Collection entries:

::::::::

-- ==== Sys2Proof/Machine/Ports.lean ====
section
/-! DEFINITION. What the host reads at the ports (10_state.md R30). Reading has no side effect (R30, R214),
so a read is a function of the state and no step. -/

namespace Sys2Proof.Machine

/-- MODE as a bit (R22). -/
def modeBit : TapeMode → BitVec 1
  | .machineCode => 0
  | .basic => 1

/-- Port 0, CTRL: START reads 0, MODE in bit 1, the rest 0. -/
def readCtrl (s : State) : BitVec 32 := 0#30 ++ modeBit s.mode ++ 0#1

/-- Port 1, STATUS: FCODE in bits 4:3, FAULT in bit 2, DONE in bit 1, BUSY in bit 0, the rest 0. -/
def readStatus (s : State) : BitVec 32 :=
  0#27 ++ s.fcode ++ BitVec.ofBool s.fault ++ BitVec.ofBool s.done ++ BitVec.ofBool s.busy

/-- Port 2, START_ADDR. -/
def readStartAddr (s : State) : Half := s.startAddr

/-- Port 3, PROG_LEN. -/
def readProgLen (s : State) : Half := s.progLen

/-- Port 4, NAME_LEN. -/
def readNameLen (s : State) : Nat := s.nameLen

/-- Port 5, CKSUM. -/
def readCksum (s : State) : Byte := s.cksum

/-- Port 6, UPC: STEP in bits 19:16, IDX in bits 15:0. -/
def readUpc (s : State) : BitVec 20 := s.stepNo ++ s.idx

end Sys2Proof.Machine
end

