/-! ### Faults -/

/-- OutputUnwritable (R204) for every instruction that emits: FAULT <- 1, FCODE <- 2, BUSY <- 0, OUT keeps the
samples before the failing one and none after; STEP, IDX, CKSUM and the rest keep their values. -/
def Obligations.SinkFailureStopsAtItsSample : Prop :=
  ∀ (i : Instr) (s : State) (p : Prim) (k : Nat), issuedPrim i s = some p → s.busy = true →
    s.sinkRoom = some k → k < p.samples.length →
    ∃ regs, exec i s = .next
      { s with fault := true, fcode := 2, busy := false, out := s.out ++ p.samples.take k, ticks := regs,
               sinkRoom := some 0 }

/-- `sink_error` on the sample that would complete step 15 wins over completion (R206). That OUT then holds the
samples before it is decision D28 (U5; log entry 17). -/
def Obligations.SinkFailureBeatsCompletion : Prop :=
  ∀ s t : State, s.busy = true → s.done = false → s.sinkRoom = some 191 → exec .s15SilOut s = .next t →
    t.fault = true ∧ t.fcode = 2 ∧ t.done = false ∧ t.busy = false ∧ t.stepNo = s.stepNo ∧
    t.out = s.out ++ List.replicate 191 0x80

/-- FAULT and FCODE are sticky (R208): no step but a reset clears or changes them, and no run starts. The position,
CKSUM and OUT stay as the fault left them (R207). -/
def Obligations.FaultIsClearedOnlyByReset : Prop :=
  ∀ s t : State, s.fault = true → s.busy = false → step s = .next t →
    (∀ m rest, s.inbox = m :: rest → m.reset = false) →
    t.fault = true ∧ t.fcode = s.fcode ∧ t.busy = false ∧ t.stepNo = s.stepNo ∧ t.idx = s.idx ∧
    t.cksum = s.cksum ∧ t.out = s.out

/-- Reset (R230, R35) from any state and together with anything else (R206): every item of R35 has its value
there, and what the host and the environment own stays (log entry 10). -/
def Obligations.ResetBeatsEverything : Prop :=
  ∀ (s : State) (m : Moment) (rest : List Moment), s.inbox = m :: rest → m.reset = true →
    step s = .next
      { cksum := 0, mode := .machineCode, startAddr := 0, progLen := 0, nameLen := 0, stepNo := 0, idx := 0,
        busy := false, done := false, fault := false, fcode := 0, out := [], ticks := ⟨0, 0, 0, 0⟩,
        prog := s.prog, name := s.name, sinkRoom := s.sinkRoom, inbox := rest }

/-- The state after reset holds the values of R35. -/
def Obligations.ResetStateHoldsItsValues : Prop :=
  State.reset.stepNo = 0 ∧ State.reset.idx = 0 ∧ State.reset.cksum = 0 ∧ State.reset.busy = false ∧
  State.reset.done = false ∧ State.reset.fault = false ∧ State.reset.fcode = 0 ∧
  State.reset.mode = .machineCode ∧ State.reset.startAddr = 0 ∧ State.reset.progLen = 0 ∧
  State.reset.nameLen = 0 ∧ State.reset.out = [] ∧ State.reset.ticks = ⟨0, 0, 0, 0⟩
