/-- So does the step that ends it, whatever instant of the host comes with it. -/
theorem tape_of_step_done {s t : State} (h : StreamInv s) (hb : s.busy = true)
    (ht : step s = .next t) (hd : t.done = true) : t.out = tape s := by
  cases hin : s.inbox with
  | nil => exact tape_of_engineStep_done h hb ((step_of_quiet hin).symm.trans ht) hd
  | cons m rest =>
    rcases runMoment_cases ((step_of_waiting hin).symm.trans ht) with ⟨-, rfl⟩ | ⟨-, u, hu, hend⟩
    · cases hd
    · have hsink := sameRun_sinkEvent m.sink { s with inbox := rest }
      have hs := ((h.with_inbox rest).sinkEvent m.sink).runOptAct hu
      have hsame : SameRun s u := by
        refine (sameRun_env s s.sinkRoom rest).trans (hsink.trans (sameRun_runOptAct ?_ hu))
        cases m.sink <;> exact hb
      obtain ⟨hrec, _, _, _, _, rfl⟩ := hsame
      rcases hend with rfl | ⟨-, he⟩
      · exact absurd hd (by simp [(h.oneFlag.1 hb).1])
      · exact (tape_of_engineStep_done hs hb he hd).trans hrec.tape

/-- Settles O54: each run ends with its tape, and the two tapes are the same. -/
theorem runDependsOnItsInputsAlone : Obligations.RunDependsOnItsInputsAlone := by
  intro s1 s2 ha hl hprog hlen hname
  have htape : tape s2 = tape s1 := (sameRecord_of_agree ha hl hprog hlen hname).tape
  refine ⟨fun h1 h2 hr1 hr2 => ?_, fun h1 h2 hb1 hb2 t1 t2 ht1 ht2 hd1 hd2 => ?_⟩
  · obtain ⟨t1, u1, hs1, hrun1, hend1, hout1, -⟩ := completeRunWritesTheTape s1 h1 (by simp [hr1])
    obtain ⟨t2, u2, hs2, hrun2, hend2, hout2, -⟩ := completeRunWritesTheTape s2 h2 (by simp [hr2])
    exact ⟨t1, t2, u1, u2, hs1, hs2, hrun1, hrun2, hend1, hend2, by rw [hout1, hout2, htape]⟩
  · rw [tape_of_step_done h1 hb1 ht1 hd1, tape_of_step_done h2 hb2 ht2 hd2, htape]

end Sys2Proof.Machine
end

section
/-! PROOFS. The fifteen steps: what each sends, what it leaves in CKSUM and where it leads. -/

namespace Sys2Proof.Machine

/-! ### Operands -/

/-- A sink that takes a silence takes its samples. -/
theorem SinkTakes.leadSilence {s : State} (h : SinkTakes 192 s) :
    SinkTakes (Prim.silence 10).samples.length s := by
  rwa [samples_silence_10, List.length_replicate]

theorem SinkTakes.gapSilence {s : State} (h : SinkTakes 19200 s) :
    SinkTakes (Prim.silence 1000).samples.length s := by
  rwa [samples_silence_1000, List.length_replicate]

theorem highByte_eq (v : Half) : highByte v = BitVec.ofNat 8 (v.toNat / 256) := by
  apply BitVec.eq_of_toNat_eq
  simp [highByte, Nat.shiftRight_eq_div_pow]

theorem lowByte_eq (v : Half) : lowByte v = BitVec.ofNat 8 (v.toNat % 256) := by
  apply BitVec.eq_of_toNat_eq
  simp [lowByte]

/-! ### Silences and leaders -/

/-- Settles O16: each step issues its silence and goes to the next one. -/
theorem silenceStepsMoveOn : Obligations.SilenceStepsMoveOn := by
  refine ⟨rfl, rfl, fun s => ⟨fun h => ?_, fun h => ?_⟩⟩
  · rw [← samples_silence_10]
    exact exec_of_takes (i := .s1SilIn) rfl h.leadSilence
  · rw [← samples_silence_1000]
    exact exec_of_takes (i := .s9SilGap) rfl h.gapSilence

/-- Settles O17: the step issues its silence and ends the run. -/
theorem lastStepEndsRun : Obligations.LastStepEndsRun := by
  intro s h
  rw [← samples_silence_10]
  exact exec_of_takes (i := .s15SilOut) rfl h.leadSilence
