/-- R185, R145: SET_LIM re-fetches and drops nothing of the lookahead, whichever way `lim` moves. With a fill
byte in `b1`, or a stream byte 0xFF, which R141 does not tell apart, the path is at a marker after at most one
ESC_BYTEIN if `b0` is 0xFF or nothing is readable then. R185 says so without that condition; where `b0` is not
0xFF and E was raised above `pos`, R141 and R143 fetch the byte at `pos`, and the model follows them (log
entry 11). -/
def Obligations.RaisedLimitAfterFill : Prop := ∀ (s : State) (a : Word), s.esc = true → ∃ t u v,
  exec (.setLim a) s = .next t ∧ t.lim = a ∧ t.pos = s.pos ∧ t.b0 = s.b0 ∧ t.b1 = s.b1 ∧ t.esc = true
  ∧ exec .escBytein t = .next u ∧ exec .escBytein u = .next v
  ∧ (s.b1 = 0xFF#8 →
      if s.b0 = 0xFF#8 ∨ min a.toNat s.len.toNat ≤ s.pos.toNat then
        u.b0 = 0xFF#8 ∧ u.b1 = 0xFF#8 ∧ u.esc = true ∧ u.pos = s.pos
          ∧ v = { u with resp := some ⟨.ok, 0x000018FF#32⟩ }
      else
        u.b0 = 0xFF#8 ∧ u.b1 = s.byteAt s.pos.toNat ∧ u.esc = true ∧ u.pos = s.pos + 1#32)
end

::::::::

§ TASK ITEM:
Your answer must be every line from the entries that contains the string "SinkTakes", copied as it stands.

§ EXERCISE RESPONSE:
theorem SinkTakes.leadSilence {s : State} (h : SinkTakes 192 s) :
    SinkTakes (Prim.silence 10).samples.length s := by
theorem SinkTakes.gapSilence {s : State} (h : SinkTakes 19200 s) :
    SinkTakes (Prim.silence 1000).samples.length s := by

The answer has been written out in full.